Dataset entries =>
»»
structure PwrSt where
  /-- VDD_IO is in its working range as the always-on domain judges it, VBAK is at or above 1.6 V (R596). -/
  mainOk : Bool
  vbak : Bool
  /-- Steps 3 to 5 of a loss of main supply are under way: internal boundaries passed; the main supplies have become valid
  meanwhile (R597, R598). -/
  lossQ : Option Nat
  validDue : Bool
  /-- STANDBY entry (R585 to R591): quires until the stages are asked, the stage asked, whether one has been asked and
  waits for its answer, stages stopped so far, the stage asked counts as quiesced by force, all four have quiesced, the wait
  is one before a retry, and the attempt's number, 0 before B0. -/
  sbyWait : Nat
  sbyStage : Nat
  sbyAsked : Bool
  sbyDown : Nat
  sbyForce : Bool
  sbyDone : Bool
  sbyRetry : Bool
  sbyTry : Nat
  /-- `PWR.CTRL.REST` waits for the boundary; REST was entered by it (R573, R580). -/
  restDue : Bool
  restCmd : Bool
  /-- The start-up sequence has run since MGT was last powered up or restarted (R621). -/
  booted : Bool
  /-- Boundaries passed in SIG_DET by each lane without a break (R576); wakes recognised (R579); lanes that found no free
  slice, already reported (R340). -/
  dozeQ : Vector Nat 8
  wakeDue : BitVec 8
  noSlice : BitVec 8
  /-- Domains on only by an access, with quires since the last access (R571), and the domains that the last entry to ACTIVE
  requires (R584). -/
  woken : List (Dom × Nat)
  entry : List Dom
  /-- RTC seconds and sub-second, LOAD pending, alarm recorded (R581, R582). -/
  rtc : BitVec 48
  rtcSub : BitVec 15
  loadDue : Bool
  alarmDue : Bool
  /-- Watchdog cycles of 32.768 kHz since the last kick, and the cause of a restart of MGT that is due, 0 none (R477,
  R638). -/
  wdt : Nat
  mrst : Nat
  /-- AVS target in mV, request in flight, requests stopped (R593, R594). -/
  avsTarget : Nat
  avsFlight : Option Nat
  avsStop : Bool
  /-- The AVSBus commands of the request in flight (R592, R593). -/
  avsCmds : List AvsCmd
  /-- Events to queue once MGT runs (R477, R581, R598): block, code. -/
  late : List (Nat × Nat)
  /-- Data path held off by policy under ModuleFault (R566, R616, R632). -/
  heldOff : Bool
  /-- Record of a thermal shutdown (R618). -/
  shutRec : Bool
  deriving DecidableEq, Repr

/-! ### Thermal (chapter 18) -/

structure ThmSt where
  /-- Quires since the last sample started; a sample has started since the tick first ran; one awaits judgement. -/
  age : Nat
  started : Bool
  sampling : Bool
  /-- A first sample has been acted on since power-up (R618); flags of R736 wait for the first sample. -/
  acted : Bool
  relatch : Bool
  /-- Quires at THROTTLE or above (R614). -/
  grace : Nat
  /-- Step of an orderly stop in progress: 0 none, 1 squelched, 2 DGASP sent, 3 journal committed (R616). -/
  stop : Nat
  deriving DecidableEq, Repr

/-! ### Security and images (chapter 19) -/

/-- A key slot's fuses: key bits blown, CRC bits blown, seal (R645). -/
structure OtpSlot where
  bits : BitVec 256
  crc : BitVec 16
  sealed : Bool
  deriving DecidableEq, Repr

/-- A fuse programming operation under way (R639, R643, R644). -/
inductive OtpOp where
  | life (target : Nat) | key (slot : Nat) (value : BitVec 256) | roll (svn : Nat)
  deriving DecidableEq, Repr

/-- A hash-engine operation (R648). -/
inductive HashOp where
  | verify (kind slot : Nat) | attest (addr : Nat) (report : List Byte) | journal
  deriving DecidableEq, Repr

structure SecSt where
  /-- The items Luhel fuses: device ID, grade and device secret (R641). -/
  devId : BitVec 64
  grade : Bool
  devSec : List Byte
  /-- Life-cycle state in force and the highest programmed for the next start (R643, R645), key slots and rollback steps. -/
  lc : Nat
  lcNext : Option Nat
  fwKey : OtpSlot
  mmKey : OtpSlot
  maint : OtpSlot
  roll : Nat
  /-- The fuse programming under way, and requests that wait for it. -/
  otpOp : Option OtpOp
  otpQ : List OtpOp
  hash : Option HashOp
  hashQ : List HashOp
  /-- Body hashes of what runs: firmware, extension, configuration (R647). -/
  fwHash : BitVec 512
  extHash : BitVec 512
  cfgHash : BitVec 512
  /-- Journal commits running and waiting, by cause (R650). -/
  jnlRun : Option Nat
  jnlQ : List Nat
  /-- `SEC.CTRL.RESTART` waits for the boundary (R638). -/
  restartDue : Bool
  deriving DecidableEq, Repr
««
What to do =>
From top to bottom, repeat the data above without alteration.

Response area =>
structure PwrSt where
  /-- VDD_IO is in its working range as the always-on domain judges it, VBAK is at or above 1.6 V (R596). -/
  mainOk : Bool
  vbak : Bool
  /-- Steps 3 to 5 of a loss of main supply are under way: internal boundaries passed; the main supplies have become valid
  meanwhile (R597, R598). -/
  lossQ : Option Nat
  validDue : Bool
  /-- STANDBY entry (R585 to R591): quires until the stages are asked, the stage asked, whether one has been asked and
  waits for its answer, stages stopped so far, the stage asked counts as quiesced by force, all four have quiesced, the wait
  is one before a retry, and the attempt's number, 0 before B0. -/
  sbyWait : Nat
  sbyStage : Nat
  sbyAsked : Bool
  sbyDown : Nat
  sbyForce : Bool
  sbyDone : Bool
  sbyRetry : Bool
  sbyTry : Nat
  /-- `PWR.CTRL.REST` waits for the boundary; REST was entered by it (R573, R580). -/
  restDue : Bool
  restCmd : Bool
  /-- The start-up sequence has run since MGT was last powered up or restarted (R621). -/
  booted : Bool
  /-- Boundaries passed in SIG_DET by each lane without a break (R576); wakes recognised (R579); lanes that found no free
  slice, already reported (R340). -/
  dozeQ : Vector Nat 8
  wakeDue : BitVec 8
  noSlice : BitVec 8
  /-- Domains on only by an access, with quires since the last access (R571), and the domains that the last entry to ACTIVE
  requires (R584). -/
  woken : List (Dom × Nat)
  entry : List Dom
  /-- RTC seconds and sub-second, LOAD pending, alarm recorded (R581, R582). -/
  rtc : BitVec 48
  rtcSub : BitVec 15
  loadDue : Bool
  alarmDue : Bool
  /-- Watchdog cycles of 32.768 kHz since the last kick, and the cause of a restart of MGT that is due, 0 none (R477,
  R638). -/
  wdt : Nat
  mrst : Nat
  /-- AVS target in mV, request in flight, requests stopped (R593, R594). -/
  avsTarget : Nat
  avsFlight : Option Nat
  avsStop : Bool
  /-- The AVSBus commands of the request in flight (R592, R593). -/
  avsCmds : List AvsCmd
  /-- Events to queue once MGT runs (R477, R581, R598): block, code. -/
  late : List (Nat × Nat)
  /-- Data path held off by policy under ModuleFault (R566, R616, R632). -/
  heldOff : Bool
  /-- Record of a thermal shutdown (R618). -/
  shutRec : Bool
  deriving DecidableEq, Repr

/-! ### Thermal (chapter 18) -/

structure ThmSt where
  /-- Quires since the last sample started; a sample has started since the tick first ran; one awaits judgement. -/
  age : Nat
  started : Bool
  sampling : Bool
  /-- A first sample has been acted on since power-up (R618); flags of R736 wait for the first sample. -/
  acted : Bool
  relatch : Bool
  /-- Quires at THROTTLE or above (R614). -/
  grace : Nat
  /-- Step of an orderly stop in progress: 0 none, 1 squelched, 2 DGASP sent, 3 journal committed (R616). -/
  stop : Nat
  deriving DecidableEq, Repr

/-! ### Security and images (chapter 19) -/

/-- A key slot's fuses: key bits blown, CRC bits blown, seal (R645). -/
structure OtpSlot where
  bits : BitVec 256
  crc : BitVec 16
  sealed : Bool
  deriving DecidableEq, Repr

/-- A fuse programming operation under way (R639, R643, R644). -/
inductive OtpOp where
  | life (target : Nat) | key (slot : Nat) (value : BitVec 256) | roll (svn : Nat)
  deriving DecidableEq, Repr

/-- A hash-engine operation (R648). -/
inductive HashOp where
  | verify (kind slot : Nat) | attest (addr : Nat) (report : List Byte) | journal
  deriving DecidableEq, Repr

structure SecSt where
  /-- The items Luhel fuses: device ID, grade and device secret (R641). -/
  devId : BitVec 64
  grade : Bool
  devSec : List Byte
  /-- Life-cycle state in force and the highest programmed for the next start (R643, R645), key slots and rollback steps. -/
  lc : Nat
  lcNext : Option Nat
  fwKey : OtpSlot
  mmKey : OtpSlot
  maint : OtpSlot
  roll : Nat
  /-- The fuse programming under way, and requests that wait for it. -/
  otpOp : Option OtpOp
  otpQ : List OtpOp
  hash : Option HashOp
  hashQ : List HashOp
  /-- Body hashes of what runs: firmware, extension, configuration (R647). -/
  fwHash : BitVec 512
  extHash : BitVec 512
  cfgHash : BitVec 512
  /-- Journal commits running and waiting, by cause (R650). -/
  jnlRun : Option Nat
  jnlQ : List Nat
  /-- `SEC.CTRL.RESTART` waits for the boundary (R638). -/
  restartDue : Bool
  deriving DecidableEq, Repr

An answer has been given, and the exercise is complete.